Pauline Korikwiang

Personal information
- Born: 1 March 1988 (age 38) Kaptabuk, Rift Valley Province, Kenya

Medal record
Women's athletics
Representing Kenya
World Cross Country Championships
| Gold medal – first place | 2006 Fukuoka | Junior race |
World Junior Championships
| Silver medal – second place | 2006 Beijing | 5000 m |
All-Africa Games
| Bronze medal – third place | 2011 Maputo | 5000 m |
| Bronze medal – third place | 2011 Maputo | 10,000 m |

= Pauline Korikwiang =

Kenyan long-distance runner (born 1988)

Pauline Chemning Korikwiang (born 1 March 1988) is a Kenyan professional long-distance runner who competes in track and cross country running competitions.
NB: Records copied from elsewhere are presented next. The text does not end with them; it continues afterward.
@[simp] theorem State.engineWrite_vers (s : State) (a : Nat) (l : List Byte) : (s.engineWrite a l).vers = s.vers := by unfold State.engineWrite; split <;> simp
@[simp] theorem State.engineWrite_ctxRegs (s : State) (a : Nat) (l : List Byte) : (s.engineWrite a l).ctxRegs = s.ctxRegs := by unfold State.engineWrite; split <;> simp
@[simp] theorem State.engineWrite_tlb (s : State) (a : Nat) (l : List Byte) : (s.engineWrite a l).tlb = s.tlb := by unfold State.engineWrite; split <;> simp
@[simp] theorem State.engineWrite_walking (s : State) (a : Nat) (l : List Byte) : (s.engineWrite a l).walking = s.walking := by unfold State.engineWrite; split <;> simp
@[simp] theorem State.engineWrite_grants (s : State) (a : Nat) (l : List Byte) : (s.engineWrite a l).grants = s.grants := by unfold State.engineWrite; split <;> simp
@[simp] theorem State.engineWrite_fqPend (s : State) (a : Nat) (l : List Byte) : (s.engineWrite a l).fqPend = s.fqPend := by unfold State.engineWrite; split <;> simp
@[simp] theorem State.engineWrite_qtbase (s : State) (a : Nat) (l : List Byte) : (s.engineWrite a l).qtbase = s.qtbase := by unfold State.engineWrite; split <;> simp
@[simp] theorem State.engineWrite_kickFrame (s : State) (a : Nat) (l : List Byte) : (s.engineWrite a l).kickFrame = s.kickFrame := by unfold State.engineWrite; split <;> simp
@[simp] theorem State.engineWrite_qFresh (s : State) (a : Nat) (l : List Byte) : (s.engineWrite a l).qFresh = s.qFresh := by unfold State.engineWrite; split <;> simp
@[simp] theorem State.engineWrite_pre0 (s : State) (a : Nat) (l : List Byte) : (s.engineWrite a l).pre0 = s.pre0 := by unfold State.engineWrite; split <;> simp
@[simp] theorem State.engineWrite_pre1 (s : State) (a : Nat) (l : List Byte) : (s.engineWrite a l).pre1 = s.pre1 := by unfold State.engineWrite; split <;> simp
@[simp] theorem State.engineWrite_preCrews (s : State) (a : Nat) (l : List Byte) : (s.engineWrite a l).preCrews = s.preCrews := by unfold State.engineWrite; split <;> simp
@[simp] theorem State.engineWrite_preSaved (s : State) (a : Nat) (l : List Byte) : (s.engineWrite a l).preSaved = s.preSaved := by unfold State.engineWrite; split <;> simp
@[simp] theorem State.engineWrite_acl (s : State) (a : Nat) (l : List Byte) : (s.engineWrite a l).acl = s.acl := by unfold State.engineWrite; split <;> simp
@[simp] theorem State.engineWrite_kicks (s : State) (a : Nat) (l : List Byte) : (s.engineWrite a l).kicks = s.kicks := by unfold State.engineWrite; split <;> simp
@[simp] theorem State.engineWrite_kicksHeld (s : State) (a : Nat) (l : List Byte) : (s.engineWrite a l).kicksHeld = s.kicksHeld := by unfold State.engineWrite; split <;> simp
@[simp] theorem State.engineWrite_pool0 (s : State) (a : Nat) (l : List Byte) : (s.engineWrite a l).pool0 = s.pool0 := by unfold State.engineWrite; split <;> simp
@[simp] theorem State.engineWrite_pool1 (s : State) (a : Nat) (l : List Byte) : (s.engineWrite a l).pool1 = s.pool1 := by unfold State.engineWrite; split <;> simp
@[simp] theorem State.engineWrite_lastGrant0 (s : State) (a : Nat) (l : List Byte) : (s.engineWrite a l).lastGrant0 = s.lastGrant0 := by unfold State.engineWrite; split <;> simp
@[simp] theorem State.engineWrite_lastGrant1 (s : State) (a : Nat) (l : List Byte) : (s.engineWrite a l).lastGrant1 = s.lastGrant1 := by unfold State.engineWrite; split <;> simp
@[simp] theorem State.engineWrite_ctr (s : State) (a : Nat) (l : List Byte) : (s.engineWrite a l).ctr = s.ctr := by unfold State.engineWrite; split <;> simp
@[simp] theorem State.engineWrite_readyBits (s : State) (a : Nat) (l : List Byte) : (s.engineWrite a l).readyBits = s.readyBits := by unfold State.engineWrite; split <;> simp
@[simp] theorem State.engineWrite_boot (s : State) (a : Nat) (l : List Byte) : (s.engineWrite a l).boot = s.boot := by unfold State.engineWrite; split <;> simp
@[simp] theorem State.engineWrite_image (s : State) (a : Nat) (l : List Byte) : (s.engineWrite a l).image = s.image := by unfold State.engineWrite; split <;> simp
@[simp] theorem State.engineWrite_watts (s : State) (a : Nat) (l : List Byte) : (s.engineWrite a l).watts = s.watts := by unfold State.engineWrite; split <;> simp
@[simp] theorem State.engineWrite_zeroAt (s : State) (a : Nat) (l : List Byte) : (s.engineWrite a l).zeroAt = s.zeroAt := by unfold State.engineWrite; split <;> simp
@[simp] theorem State.engineWrite_fatal (s : State) (a : Nat) (l : List Byte) : (s.engineWrite a l).fatal = s.fatal := by unfold State.engineWrite; split <;> simp
@[simp] theorem State.engineWrite_dumpBase (s : State) (a : Nat) (l : List Byte) : (s.engineWrite a l).dumpBase = s.dumpBase := by unfold State.engineWrite; split <;> simp
@[simp] theorem State.engineWrite_dumpLen (s : State) (a : Nat) (l : List Byte) : (s.engineWrite a l).dumpLen = s.dumpLen := by unfold State.engineWrite; split <;> simp
@[simp] theorem State.engineWrite_host (s : State) (a : Nat) (l : List Byte) : (s.engineWrite a l).host = s.host := by unfold State.engineWrite; split <;> simp
@[simp] theorem State.engineWrite_bar0 (s : State) (a : Nat) (l : List Byte) : (s.engineWrite a l).bar0 = s.bar0 := by unfold State.engineWrite; split <;> simp
@[simp] theorem State.engineWrite_bar1 (s : State) (a : Nat) (l : List Byte) : (s.engineWrite a l).bar1 = s.bar1 := by unfold State.engineWrite; split <;> simp
@[simp] theorem State.engineWrite_mbox (s : State) (a : Nat) (l : List Byte) : (s.engineWrite a l).mbox = s.mbox := by unfold State.engineWrite; split <;> simp
@[simp] theorem State.engineWrite_reports (s : State) (a : Nat) (l : List Byte) : (s.engineWrite a l).reports = s.reports := by unfold State.engineWrite; split <;> simp
@[simp] theorem State.engineWrite_ports (s : State) (a : Nat) (l : List Byte) : (s.engineWrite a l).ports = s.ports := by unfold State.engineWrite; split <;> simp
@[simp] theorem State.engineWrite_peerNo (s : State) (a : Nat) (l : List Byte) : (s.engineWrite a l).peerNo = s.peerNo := by unfold State.engineWrite; split <;> simp
@[simp] theorem State.engineWrite_far (s : State) (a : Nat) (l : List Byte) : (s.engineWrite a l).far = s.far := by unfold State.engineWrite; split <;> simp
@[simp] theorem State.engineWrite_farOut (s : State) (a : Nat) (l : List Byte) : (s.engineWrite a l).farOut = s.farOut := by unfold State.engineWrite; split <;> simp
@[simp] theorem State.engineWrite_farIn (s : State) (a : Nat) (l : List Byte) : (s.engineWrite a l).farIn = s.farIn := by unfold State.engineWrite; split <;> simp
@[simp] theorem State.engineWrite_launches (s : State) (a : Nat) (l : List Byte) : (s.engineWrite a l).launches = s.launches := by unfold State.engineWrite; split <;> simp
@[simp] theorem State.engineWrite_crews (s : State) (a : Nat) (l : List Byte) : (s.engineWrite a l).crews = s.crews := by unfold State.engineWrite; split <;> simp
@[simp] theorem State.engineWrite_gangs (s : State) (a : Nat) (l : List Byte) : (s.engineWrite a l).gangs = s.gangs := by unfold State.engineWrite; split <;> simp
@[simp] theorem State.engineWrite_cores (s : State) (a : Nat) (l : List Byte) : (s.engineWrite a l).cores = s.cores := by unfold State.engineWrite; split <;> simp
@[simp] theorem State.engineWrite_ctxs (s : State) (a : Nat) (l : List Byte) : (s.engineWrite a l).ctxs = s.ctxs := by unfold State.engineWrite; split <;> simp
@[simp] theorem State.engineWrite_leases (s : State) (a : Nat) (l : List Byte) : (s.engineWrite a l).leases = s.leases := by unfold State.engineWrite; split <;> simp
@[simp] theorem State.engineWrite_recovered (s : State) (a : Nat) (l : List Byte) : (s.engineWrite a l).recovered = s.recovered := by unfold State.engineWrite; split <;> simp
@[simp] theorem State.engineWrite_recovering (s : State) (a : Nat) (l : List Byte) : (s.engineWrite a l).recovering = s.recovering := by unfold State.engineWrite; split <;> simp
@[simp] theorem State.engineWrite_outside (s : State) (a : Nat) (l : List Byte) : (s.engineWrite a l).outside = s.outside := by unfold State.engineWrite; split <;> simp
@[simp] theorem State.engineWrite_cur (s : State) (a : Nat) (l : List Byte) : (s.engineWrite a l).cur = s.cur := by unfold State.engineWrite; split <;> simp
@[simp] theorem State.engineWrite_agenda (s : State) (a : Nat) (l : List Byte) : (s.engineWrite a l).agenda = s.agenda := by unfold State.engineWrite; split <;> simp
@[simp] theorem State.engineWrite_picks (s : State) (a : Nat) (l : List Byte) : (s.engineWrite a l).picks = s.picks := by unfold State.engineWrite; split <;> simp
@[simp] theorem State.engineWrite_nextId (s : State) (a : Nat) (l : List Byte) : (s.engineWrite a l).nextId = s.nextId := by unfold State.engineWrite; split <;> simp
@[simp] theorem State.engineWrite_nextLaunch (s : State) (a : Nat) (l : List Byte) : (s.engineWrite a l).nextLaunch = s.nextLaunch := by unfold State.engineWrite; split <;> simp
@[simp] theorem State.engineWrite_nextCrew (s : State) (a : Nat) (l : List Byte) : (s.engineWrite a l).nextCrew = s.nextCrew := by unfold State.engineWrite; split <;> simp
@[simp] theorem State.engineWrite_nextAge (s : State) (a : Nat) (l : List Byte) : (s.engineWrite a l).nextAge = s.nextAge := by unfold State.engineWrite; split <;> simp
@[simp] theorem State.engineWrite_turn (s : State) (a : Nat) (l : List Byte) : (s.engineWrite a l).turn = s.turn := by unfold State.engineWrite; split <;> simp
She rose in the youth ranks in 2005, taking a 3000 metres silver medal at the IAAF World Youth Championships in Athletics and took the world junior cross country title at the 2006 IAAF World Cross Country Championships. After winning youth medals on the track at World and African junior level, she has represented Kenya at the senior level in both cross country and the 10,000 metres at the African Championships in Athletics. She won two bronze medals at the 2011 All-Africa Games and a gold medal at the 2015 Military World Games.

==Career==
Korikwiang was born in Kaptabuk and drew inspiration to become a runner from another local resident Tegla Loroupe, who broke world records in the half marathon. She began competed at the national junior level in 2003 and gained selection for the African Junior Athletics Championships that year, where she came fifth in the 5000 metres. A runner-up performance behind Veronica Nyaruai at the national junior cross country championships two years later led to her first world appearance, where she was seventh in the junior race at the 2005 IAAF World Cross Country Championships.

At the 2005 World Youth Championships in Athletics she was again outdone by Nyaruai, but defeated the rest of the field to win the silver medal over 3000 metres. The 2006 IAAF World Cross Country Championships saw Korikwiang defeat her rival to claim her first world junior title. There was a reversal of the positions at that year's 2006 World Junior Championships in Athletics, where Korikwiang was the 5000 metres silver medallist behind her rival. She was named as the most promising sportswoman at the end-of-year SOYA Awards.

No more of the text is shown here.